There may never have been a player quite like Garnett, who can play any front court position, as he did last night in the U.S. team’s 94-60 dismantling of Canada in a first-round game of the Olympic Qualifying Tournament of the Americas.

After tying Gary Payton for scoring honors with 20 points in the team’s 118-72 opening night win over Uruguay, Garnett was the one player Canada couldn’t match up with. He was too quick for their centers; too tall for their power forwards and too strong for their small forwards.

Payton against had 20, to lead the U.S. which improved to 2-0. Garnett finished with 15 points, nine rebounds, five assists, three blocked shots, and two assists in 30 minutes, not to mention the number of times he brought the crowd at Roberto Clemente Coliseum to its feet with mammoth slam dunks and monstrous rejections.

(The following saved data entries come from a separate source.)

/-- The canonical form in the terms of `List.Pairwise`. -/
theorem cellsWf_iff (cs : List Host.Cell) :
    cellsWf cs = true ↔ cs.Pairwise (fun c d => c.1 < d.1) ∧ ∀ c ∈ cs, c.2 ≠ 0 := by
  induction cs with
  | nil => simp [cellsWf]
  | cons c r ih =>
    obtain ⟨k, v⟩ := c
    cases r with
    | nil => simp [cellsWf]
    | cons d r =>
      obtain ⟨k', v'⟩ := d
      simp only [cellsWf, Bool.and_eq_true, ih, bne_iff_ne, decide_eq_true_eq, List.pairwise_cons, List.mem_cons,
        forall_eq_or_imp]
      constructor
      · rintro ⟨⟨hv, hk⟩, ⟨h1, h2⟩, h3, h4⟩
        exact ⟨⟨⟨hk, fun x hx => Nat.lt_trans hk (h1 x hx)⟩, h1, h2⟩, hv, h3, h4⟩
      · rintro ⟨⟨⟨hk, _⟩, h1, h2⟩, hv, h3, h4⟩
        exact ⟨⟨hv, hk⟩, ⟨h1, h2⟩, h3, h4⟩

theorem cellsWf_filter {cs : List Host.Cell} (p : Host.Cell → Bool) (h : cellsWf cs = true) :
    cellsWf (cs.filter p) = true := by
  rw [cellsWf_iff] at *
  exact ⟨h.1.filter p, fun c hc => h.2 c (List.mem_filter.1 hc).1⟩

theorem mem_cellAdd (cs : List Host.Cell) (a : Nat) (v : Byte) (c : Host.Cell) :
    c ∈ cellAdd cs a v ↔ c = (a, v) ∨ c ∈ cs := by
  induction cs with
  | nil => simp [cellAdd]
  | cons d r ih =>
    by_cases l : a < d.1
    · simp [cellAdd, l]
    · simp only [cellAdd, l, if_false, List.mem_cons, ih]
      constructor
      · rintro (h | h | h)
        · exact .inr (.inl h)
        · exact .inl h
        · exact .inr (.inr h)
      · rintro (h | h | h)
        · exact .inr (.inl h)
        · exact .inl h
        · exact .inr (.inr h)

theorem cellsWf_add {cs : List Host.Cell} {a : Nat} {v : Byte} (h : cellsWf cs = true) (hv : v ≠ 0)
    (ha : ∀ c ∈ cs, c.1 ≠ a) : cellsWf (cellAdd cs a v) = true := by
  rw [cellsWf_iff] at *
  refine ⟨?_, fun c hc => ?_⟩
  · induction cs with
    | nil => simp [cellAdd]
    | cons d r ih =>
      have hd : d.1 ≠ a := ha d (by simp)
      obtain ⟨hp, hz⟩ := h
      rw [List.pairwise_cons] at hp
      by_cases l : a < d.1
      · simp only [cellAdd, if_pos l, List.pairwise_cons, List.mem_cons, forall_eq_or_imp]
        exact ⟨⟨l, fun x hx => Nat.lt_trans l (hp.1 x hx)⟩, hp.1, hp.2⟩
      · simp only [cellAdd, l, if_false, List.pairwise_cons]
        refine ⟨fun x hx => ?_, ih ⟨hp.2, fun c hc => hz c (by simp [hc])⟩ (fun c hc => ha c (by simp [hc]))⟩
        rcases (mem_cellAdd r a v x).1 hx with rfl | hx
        · exact Nat.lt_of_le_of_ne (Nat.not_lt.1 l) hd
        · exact hp.1 x hx
  · rcases (mem_cellAdd cs a v c).1 hc with rfl | hc
    · exact hv
    · exact h.2 c hc

/-- Setting a cell keeps the canonical form. -/
theorem cellsWf_set {cs : List Host.Cell} (a : Nat) (v : Byte) (h : cellsWf cs = true) : cellsWf (cellSet cs a v) = true := by
  by_cases z : v = 0
  · simp only [cellSet, z, if_true]; exact cellsWf_filter _ h
  · simp only [cellSet, z, if_false]; exact cellsWf_add (cellsWf_filter _ h) z (by simp)

/-- Erasing a range keeps the canonical form. -/
theorem cellsWf_erase {cs : List Host.Cell} (lo hi : Nat) (h : cellsWf cs = true) : cellsWf (cellErase cs lo hi) = true :=
  cellsWf_filter _ h

/-! ## Unspecified ranges -/

theorem freshAt_append (xs ys : List (Nat × Nat × Nat)) (a : Nat) :
    freshAt (xs ++ ys) a = (freshAt xs a).or (freshAt ys a) := by
  induction xs with
  | nil => rfl
  | cons r xs ih =>
    obtain ⟨lo, hi, n⟩ := r
    simp only [List.cons_append, freshAt, ih]
    split <;> rfl

theorem freshAt_one (lo hi n x : Nat) : freshAt [(lo, hi, n)] x = if lo ≤ x ∧ x < hi then some n else none := by
  simp [freshAt]

theorem freshAt_part (p : Prop) [Decidable p] (lo hi n x : Nat) :
    freshAt (if p then [(lo, hi, n)] else []) x = if p ∧ lo ≤ x ∧ x < hi then some n else none := by
  by_cases h : p <;> simp [h, freshAt]

/-- Taking an address out of the unspecified ranges leaves every other one in its range. -/
theorem freshAt_del (rs : List (Nat × Nat × Nat)) (a x : Nat) :
    freshAt (freshDel rs a) x = if x = a then none else freshAt rs x := by
  induction rs with
  | nil => simp [freshDel, freshAt]
  | cons r rs ih =>
    obtain ⟨lo, hi, n⟩ := r
    have split1 : freshDel ((lo, hi, n) :: rs) a =
        (if lo ≤ a && a < hi then
          (if lo < a then [(lo, a, n)] else []) ++ (if a + 1 < hi then [(a + 1, hi, n)] else [])
        else [(lo, hi, n)]) ++ freshDel rs a := rfl
    have whole : freshAt ((lo, hi, n) :: rs) x = (freshAt [(lo, hi, n)] x).or (freshAt rs x) :=
      freshAt_append [(lo, hi, n)] rs x
    rw [split1, whole, freshAt_append, ih, freshAt_one]
    by_cases c : lo ≤ a ∧ a < hi
    · have c' : (decide (lo ≤ a) && decide (a < hi)) = true := by simpa using c
      rw [if_pos c', freshAt_append, freshAt_part, freshAt_part]
      by_cases e : x = a
      · subst e
        rw [if_pos rfl, if_pos rfl, if_neg (by omega), if_neg (by omega)]; rfl
      · rw [if_neg e, if_neg e]
        by_cases q : lo ≤ x ∧ x < hi
        · rw [if_pos q]
          by_cases l : x < a
          · rw [if_pos (by omega), if_neg (by omega)]; rfl
          · rw [if_neg (by omega), if_pos (by omega)]; rfl
        · rw [if_neg q, if_neg (by omega), if_neg (by omega)]; rfl
    · have c' : ¬ (decide (lo ≤ a) && decide (a < hi)) = true := by simpa using c
      rw [if_neg c', freshAt_one]
      by_cases e : x = a
      · subst e
        rw [if_pos rfl, if_pos rfl, if_neg c]; rfl
      · rw [if_neg e, if_neg e]

/-! ## Stores -/

/-- A store's byte reads as what was set last, every other one as before. -/
theorem Store.get_set (s : Store) (a : Nat) (b : Byte) (x : Nat) :
    (s.set a b).get x = if x = a then b else s.get x := by
  simp only [Store.get, Store.set, freshAt_del, cellGet_set]
  by_cases e : x = a
  · simp [e]
  · simp only [e, if_false]

theorem Store.wf_set {s : Store} (a : Nat) (b : Byte) (h : s.wf = true) : (s.set a b).wf = true := cellsWf_set a b h

theorem Store.wf_placeFresh {s : Store} (lo hi n : Nat) (h : s.wf = true) : (s.placeFresh lo hi n).wf = true :=
  cellsWf_erase lo hi h

theorem Store.wf_zero {s : Store} (lo hi : Nat) (h : s.wf = true) : (s.zero lo hi).wf = true := cellsWf_erase lo hi h

theorem cellsWf_moved {cs : List Host.Cell} (a b n : Nat) (h : cellsWf cs = true) : cellsWf (cellsMoved cs a b n) = true := by
  have w := (cellsWf_iff _).1 (cellsWf_filter (fun c => decide (a ≤ c.1) && decide (c.1 < a + n)) h)
  rw [cellsWf_iff]
  refine ⟨?_, ?_⟩
  · rw [cellsMoved, List.pairwise_map]
    refine w.1.imp_of_mem (fun {c d} hc _ hlt => ?_)
    have q := (List.mem_filter.1 hc).2
    simp only [Bool.and_eq_true, decide_eq_true_eq] at q
    show c.1 - a + b < d.1 - a + b
    omega
  · intro c hc
    obtain ⟨d, hd, rfl⟩ := List.mem_map.1 hc
    exact w.2 d hd

theorem mem_cellsMoved {cs : List Host.Cell} {a b n : Nat} {c : Host.Cell} (h : c ∈ cellsMoved cs a b n) :
    b ≤ c.1 ∧ c.1 < b + n := by
  obtain ⟨d, hd, rfl⟩ := List.mem_map.1 h
  have q := (List.mem_filter.1 hd).2
  simp only [Bool.and_eq_true, decide_eq_true_eq] at q
  show b ≤ d.1 - a + b ∧ d.1 - a + b < b + n
  omega

/-- Copying between stores keeps the canonical form. -/
theorem Store.wf_copyTo {src dst : Store} (a b n : Nat) (hs : src.wf = true) (hd : dst.wf = true) :
    (src.copyTo dst a b n).wf = true := by
  have keep : ∀ (xs : List Nat) (f : Nat → Nat) (g : Nat → Byte) (s : Store), s.wf = true →
      (xs.foldl (fun s x => s.set (f x) (g x)) s).wf = true := by
    intro xs f g
    induction xs with
    | nil => exact fun s h => h
    | cons x xs ih => exact fun s h => ih _ (Store.wf_set _ _ h)
  refine keep _ _ _ _ ?_
  have hm := (cellsWf_iff _).1 (cellsWf_moved a b n hs)
  have hd := (cellsWf_iff _).1 hd
  show cellsWf (dst.cells.filter (fun c => c.1 < b) ++ cellsMoved src.cells a b n ++
    dst.cells.filter (fun c => b + n ≤ c.1)) = true
  rw [cellsWf_iff]
  refine ⟨?_, fun c hc => ?_⟩
  · rw [List.append_assoc, List.pairwise_append, List.pairwise_append]
    refine ⟨hd.1.filter _, ⟨hm.1, hd.1.filter _, fun c hc d hd' => ?_⟩, fun c hc d hd' => ?_⟩
    · have := (mem_cellsMoved hc).2
      have q := (List.mem_filter.1 hd').2
      simp only [decide_eq_true_eq] at q
      omega
    · have q := (List.mem_filter.1 hc).2
      simp only [decide_eq_true_eq] at q
      rcases List.mem_append.1 hd' with h | h
      · have := (mem_cellsMoved h).1
        omega
      · have r := (List.mem_filter.1 h).2
        simp only [decide_eq_true_eq] at r
        omega
  · rcases List.mem_append.1 hc with h | h
    · rcases List.mem_append.1 h with h | h
      · exact hd.2 c (List.mem_filter.1 h).1
      · exact hm.2 c h
    · exact hd.2 c (List.mem_filter.1 h).1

“I don’t know if the people get a buzz but I hope they feel me,” Garnett told The Post. “Basketball is about fun and taking advantage of opportunities. It’s a feel-good game. I hope the people feel me. I’m trying to bring it.”

Garnett brings it like a bolt of lightning. His very appearance creates a buzz. He is 6-feet-11 of black lacquered skin that highlights the three – count ’em, three – one carat diamond studs he wears in each ear.

After Garnett spiked a Shawn Swords shot off the glass, he bellowed at the Canadian, “Get that bull[bleep] out of here!”

“It was the same way in Orlando,” Knicks guard Allan Houston said of Garnett’s presence in Orlando last week, where the U.S. team played an exhibition game. “There are some players, in every sport, when they touch the ball, people anticipate they can see something special. He’s so young and so good, it’s scary.”

Like many newly discovered lights in the sky, Garnett seemingly came out of nowhere. He didn’t go to college. In 1995 he went straight from Farragut Academy prep school in Illinois to the NBA.

This is not how the NBA wants to find its next wave of superstars but at this point the league can’t ignore that Garnett is a gem. He has a respect for the game that is missing in so many young stars.

“I don’t think it’s fair to guys who are in the Hall of Fame to be compared to them,” said Garnett. “I don’t it’s fair to Michael and Magic and Larry. We’re just a different breed, man. We’re so-called new school.”

Again, this is what sets Garnett apart. His soon-to-be teammate on the Minnesota Timberwolves, Long Island’s Wally Szczerbiak, marvels at Garnett’s work ethic. And Garnett has a physical competitiveness that belies the 220 pounds of muscle that rope his frame together. When the going got tough, Jordan, Johnson and Bird, would get downright ornery.

When Canada’s Richard Anderson, a 6-6, 245-pound forward, tried throwing his weight around, Garnett elbowed and hip-checked him out of the lane. No wonder Garnett says the song that best exemplifies the new stars of the game is DMX’s Roughrider’s Anthem.

“When the league had a ton of great players, no one player stood out,” said Garnett. “I think that’s what we’re going back to. Night in and night out, you’re going to find a great matchup. I think that’s where the so-called Hip Hop generation is going.”

If the NBA is to go back to the future, it will have to do so with players like Garnett.